The Machine Learning Process
- 02:02
Understand the machine learning process and the importance of high-quality training data for training models to make accurate predictions.
Downloads
No associated resources to download.
Glossary
Machine Learning PythonTranscript
We're going to start this lesson with a high level look at the machine learning process. The machine learning process involves training a model with data comprised of known observations. The model's predictive accuracy is primarily determined by the quality of the training data. For example, if you are an equity researcher and you're making buy, hold, sell recommendations for various companies, you can look back at some of these companies like Walmart, Apple, Netflix, and Microsoft, and in retrospect determine whether buy, hold or sell would have been a good call, Now that you know their financial performance.
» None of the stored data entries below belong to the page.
-- ==== Sys2Proof/Machine/Sns.lean ====
section
/-! DEFINITION. The sense front end (chapter 7): results at sample points, overcurrent trips, channel health, constraint
sets and their estimates, calibration, capture and snapshot. -/
namespace Sys2Proof.Machine

def SnsSet.none : SnsSet := { r2 := 0, n := 0, acc := [] }
def Block.snsSet (s : Block) (k : Nat) : SnsSet := tget SnsSet.none s.sns.set k
def Block.setSnsSet (s : Block) (k : Nat) (x : SnsSet) : Block :=
  { s with sns := { s.sns with set := tset SnsSet.none s.sns.set k x } }

/-- State of channel m (R203): 0 OFF, 1 SETTLING, 2 ONLINE, 3 SUBST, 4 LOST. -/
def Block.chState (s : Block) (m : Nat) : Nat := s.get SNS_CH_STAT_STATE m

/-! ## Constraint sets (R206, R207) -/

/-- Number of members of set k. -/
def Block.setSize (s : Block) (k : Nat) : Nat := s.get SNS_SET_CFG_NMEM_M1 k + 1
/-- Channel, sign (true for minus) and role (true for REF) of member j of set k. -/
def Block.memberCh (s : Block) (k j : Nat) : Nat := s.get SNS_SET_MEM_CH (8 * k + j)
def Block.memberNeg (s : Block) (k j : Nat) : Bool := s.flag SNS_SET_MEM_SIGN (8 * k + j)
def Block.memberRef (s : Block) (k j : Nat) : Bool := s.get SNS_SET_MEM_ROLE (8 * k + j) == 1
/-! ## Modulator clocks and the capture of bits (R188 to R190) -/

/-- Period of the modulator clock of channel m, in fine steps (R188). -/
def Block.mckPeriod (s : Block) (m : Nat) : Int := 40 * s.get SNS_CH_CFG_MCK_DIV m
/-- Time from a rising edge of the clock to the capture of its bit, in fine steps (R190). -/
def Block.capDelay (s : Block) (m : Nat) : Int :=
  40 * s.get SNS_MCK_CFG_CAP_DLY (m / 8) + (if s.flag SNS_MCK_CFG_CAP_HALF (m / 8) then 20 else 0)
/-- The `k`-th rising edge back from the latest one at or before `lim`, of a clock of period `p` that starts anew at each instant of
the list, the newest first (R189). -/
def edgeBack (p : Int) : List Int → Int → Nat → Int
  | [], lim, k => lim / p * p - k * p
  | [o], lim, k => o + ((lim - o) / p - k) * p
  | o :: rest, lim, k =>
    if lim < o then edgeBack p rest lim k
    else
      let n := ((lim - o) / p).toNat
      if k ≤ n then o + ((n : Int) - k) * p else edgeBack p rest (o - 1) (k - n - 1)
/-- The rising edge whose bit is the `k`-th back among those that channel m has captured at instant `at_`, in fine steps (R190). -/
def Block.edge (s : Block) (m : Nat) (at_ : Int) (k : Nat) : Int :=
  edgeBack (s.mckPeriod m) s.clk.mck (at_ - s.capDelay m) k
/-- That bit, where `md` gives the levels at MDm before the instant (R190). -/
def Block.mdBit (s : Block) (m : Nat) (at_ : Int) (md k : Nat) : Bool :=
  md.testBit (at_ / 20 - (s.edge m at_ k + s.capDelay m) / 20).toNat
/-- Modulator clocks since the latest restart, modulo the oversampling ratio: what a decimating filter has not yet used (R193; that
it counts from the first clock of the restart is a DESIGN CHOICE, log entry 130). -/
def Block.skipped (s : Block) (m : Nat) (at_ : Int) : Nat :=
  if s.flag SNS_CH_CFG_MODE m then
    let e := s.edge m at_ 0
    let o := ((s.clk.mck.find? fun x => decide (x ≤ e)).orElse fun _ => s.clk.mck.getLast?).getD 0
    ((e - o) / s.mckPeriod m % s.get SNS_CH_CFG_MAIN_OSR m).toNat
  else 0
/-- Bits of a full window of the main filter (R192). -/
def Block.windowBits (s : Block) (m : Nat) : Nat := 3 * (s.get SNS_CH_CFG_MAIN_OSR m - 1) + 1
/-- Every bit of the window at an instant has been captured since the channel entered SETTLING (R203). -/
def Block.windowFull (s : Block) (m : Nat) (at_ : Int) : Bool :=
  decide (16 * ((s.sns1 m).settle : Int) ≤ s.edge m at_ (s.skipped m at_ + s.windowBits m - 1) + s.capDelay m)
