/-- FOLLOW channels (R264). -/
def Block.badFollow (s : Block) : Bool :=
  (List.range 64).any fun n =>
    if s.get PWM_LEG_CFG_TYPE n = 5 then
      match s.legHead n with
      | none => true
      | some c => [PWM_LEG_CFG_CARRIER, PWM_LEG_CFG_LG, PWM_LEG_CFG_EDGE_MODE, PWM_LEG_CFG_ROT, PWM_LEG_CFG_ROT_SLOT].any fun f =>
          s.get f n != s.get f c
    else decide (64 < n + legSize (s.get PWM_LEG_CFG_TYPE n))
/-- Members of load groups (R279). -/
def Block.badGroups (s : Block) : Bool :=
  let bad (g car : Nat) : Bool := !s.flag PWM_LG_CFG_EN g || !s.servesAs car (s.get PWM_LG_CFG_CARRIER g)
  ((List.range 64).any fun n => s.get PWM_LEG_CFG_TYPE n != 0 && bad (s.get PWM_LEG_CFG_LG n) (s.get PWM_LEG_CFG_CARRIER n)) ||
    ((List.range 16).any fun k => s.flag PWM_CAR_CFG_EN k && bad (s.get PWM_CAR_CFG_LG k) k)
/-- Rotation sets (R289), and those with a cycle-by-cycle comparator (R440). -/
def Block.badRotation (s : Block) : Bool :=
  s.unevenSlots || (List.range 8).any fun r => s.flag PWM_ROT_EN r && s.flag PWM_ROT_RUN r && s.cbcInSet r
/-- Clamp maps (R285, R295). -/
def Block.badMaps (s : Block) : Bool := (List.range 64).any s.badMap
/-- CAP_DLY from 0 to DIV − 1 in a group with an enabled channel (R190, R219). -/
def Block.badDelay (s : Block) : Bool :=
  (List.range 64).any fun m => s.flag SNS_CH_CFG_EN m && decide (s.get SNS_CH_CFG_MCK_DIV m ≤ s.get SNS_MCK_CFG_CAP_DLY (m / 8))
/-- PHS from 0 to 32 × PRD − 1 (R263). -/
def Block.badPhs (s : Block) : Bool :=
  (List.range 16).any fun k => decide (32 * s.get PWM_CAR_PRD_PRD k ≤ s.get PWM_CAR_PHS_PHS k)

/-- Trip masks on FOLLOW channels (R307) and load-share groups (R321). -/
def Block.badTrips (s : Block) : Bool :=
  (List.range 32).any fun t => (List.range 64).any fun n =>
    (s.get64 GTE_TRIP_MASK_LO GTE_TRIP_MASK_HI t).testBit n && s.get PWM_LEG_CFG_TYPE n == 5
def Block.badShares (s : Block) : Bool :=
  (List.range 32).any fun g => s.flag GTE_SHG_CFG_EN g &&
    (let l := s.legs.filter fun c => s.flag GTE_LEG_CFG_SHG_EN c && s.get GTE_LEG_CFG_SHG c == g
     decide (8 < l.length) || l.any fun c => !s.servesAs (s.get PWM_LEG_CFG_CARRIER c) (s.get GTE_SHG_CFG_CARRIER g))

/-- Scan timing (R453). -/
def Block.badScan (s : Block) : Bool :=
  decide (s.get CTE_MPPT_SCAN_CFG_SLOT_FRAMES * s.tF < (s.scanSteps + 1) * s.get CTE_MPPT_SCAN_CFG2_DWELL_MS * 1000000) ||
    decide (2 ^ 24 < s.get CTE_MPPT_SCAN_CFG_SLOT_FRAMES * s.get CTE_MPPT_SCAN_CFG_N_SLOTS)
/-- Curve blocks (R418): T_0 is 0 and the enabled T_k rise. -/
def Block.badCurves (s : Block) : Bool :=
  (List.range 4).any fun c =>
    let t (k : Nat) := s.get GSU_CRV_T (8 * c + k)
    t 0 != 0 || (List.range (s.get GSU_CRV_CTL_NBP_M1 c)).any fun k => decide (t (k + 1) ≤ t k)
/-- The probe (R421), where it is enabled. -/
def Block.badProbe (s : Block) : Bool :=
  s.flag GSU_LP_CFG_EN &&
    (let ns := s.get GSU_LP_CFG_HC_FRAMES * s.tF
     let ts := 2 * s.updateTicks s.gsuCar
     ns % ts != 0 || decide (ns / ts < 2) || decide (64 < ns / ts) || decide (ns / ts ≤ s.get GSU_LP_CFG_SKIP) ||
       !s.flag GSU_CFG_EN)
/-- The meter's channels (R462), where it is enabled. -/
def Block.badMeter (s : Block) : Bool :=
  s.flag MTR_CFG_EN &&
    (let l := (List.range 3).map (s.get MTR_CFG_V_CH + ·) ++ (List.range 3).map (s.get MTR_CFG_I_CH + ·)
     let car := s.get MTR_CFG_CARRIER
     let m0 := s.get MTR_CFG_V_CH
     car != s.get GSU_CFG_CARRIER || l.any fun m =>
       !s.flag SNS_CH_CFG_EN m || s.get SNS_CH_CFG_MODE m != 0 || s.get SNS_CH_CFG_CARRIER m != car ||
       s.get SNS_CH_CFG_MAIN_OSR m != s.get SNS_CH_CFG_MAIN_OSR m0 || s.get SNS_CH_CFG_MCK_DIV m != s.get SNS_CH_CFG_MCK_DIV m0 ||
       (match s.setOf m with | some (k, j) => !s.memberRef k j | none => false))
/-- A source's LEVEL below the level that its chapter fixes (R530). -/
def Block.badLevels (s : Block) : Bool := fltAll.any fun e => decide (s.get FLT_SRC_CFG_LEVEL e.1 < fltBase e.1)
As you're doing this historical analysis, you might look at features such as price, the target price at the time, the beta of the company, or the sector that they're in. So you take this training data, this historical data where you know the financial performance of these companies and you know what you should have recommended. Then you give that training data to an untrained model and the model becomes trained. It learns to recognize patterns using that training data. So now that the model is trained, you can take unknown observations. So now today you can feed the model companies price, their target price, their beta, and their sector, and the company will be able to make accurate predictions about whether you should issue a buy, hold, or sell recommendation for each of those companies. The point here is that your model is learning from the data that you pass to it. So if you pass it poor quality data with a lot of errors and mistakes, the model is going to learn using that erroneous data and therefore it's going to make erroneous predictions. So really the most important part of the entire machine learning process is ensuring that that model gets really high quality data to learn from and identify patterns. That's what's going to enable it to make predictions with laser precision.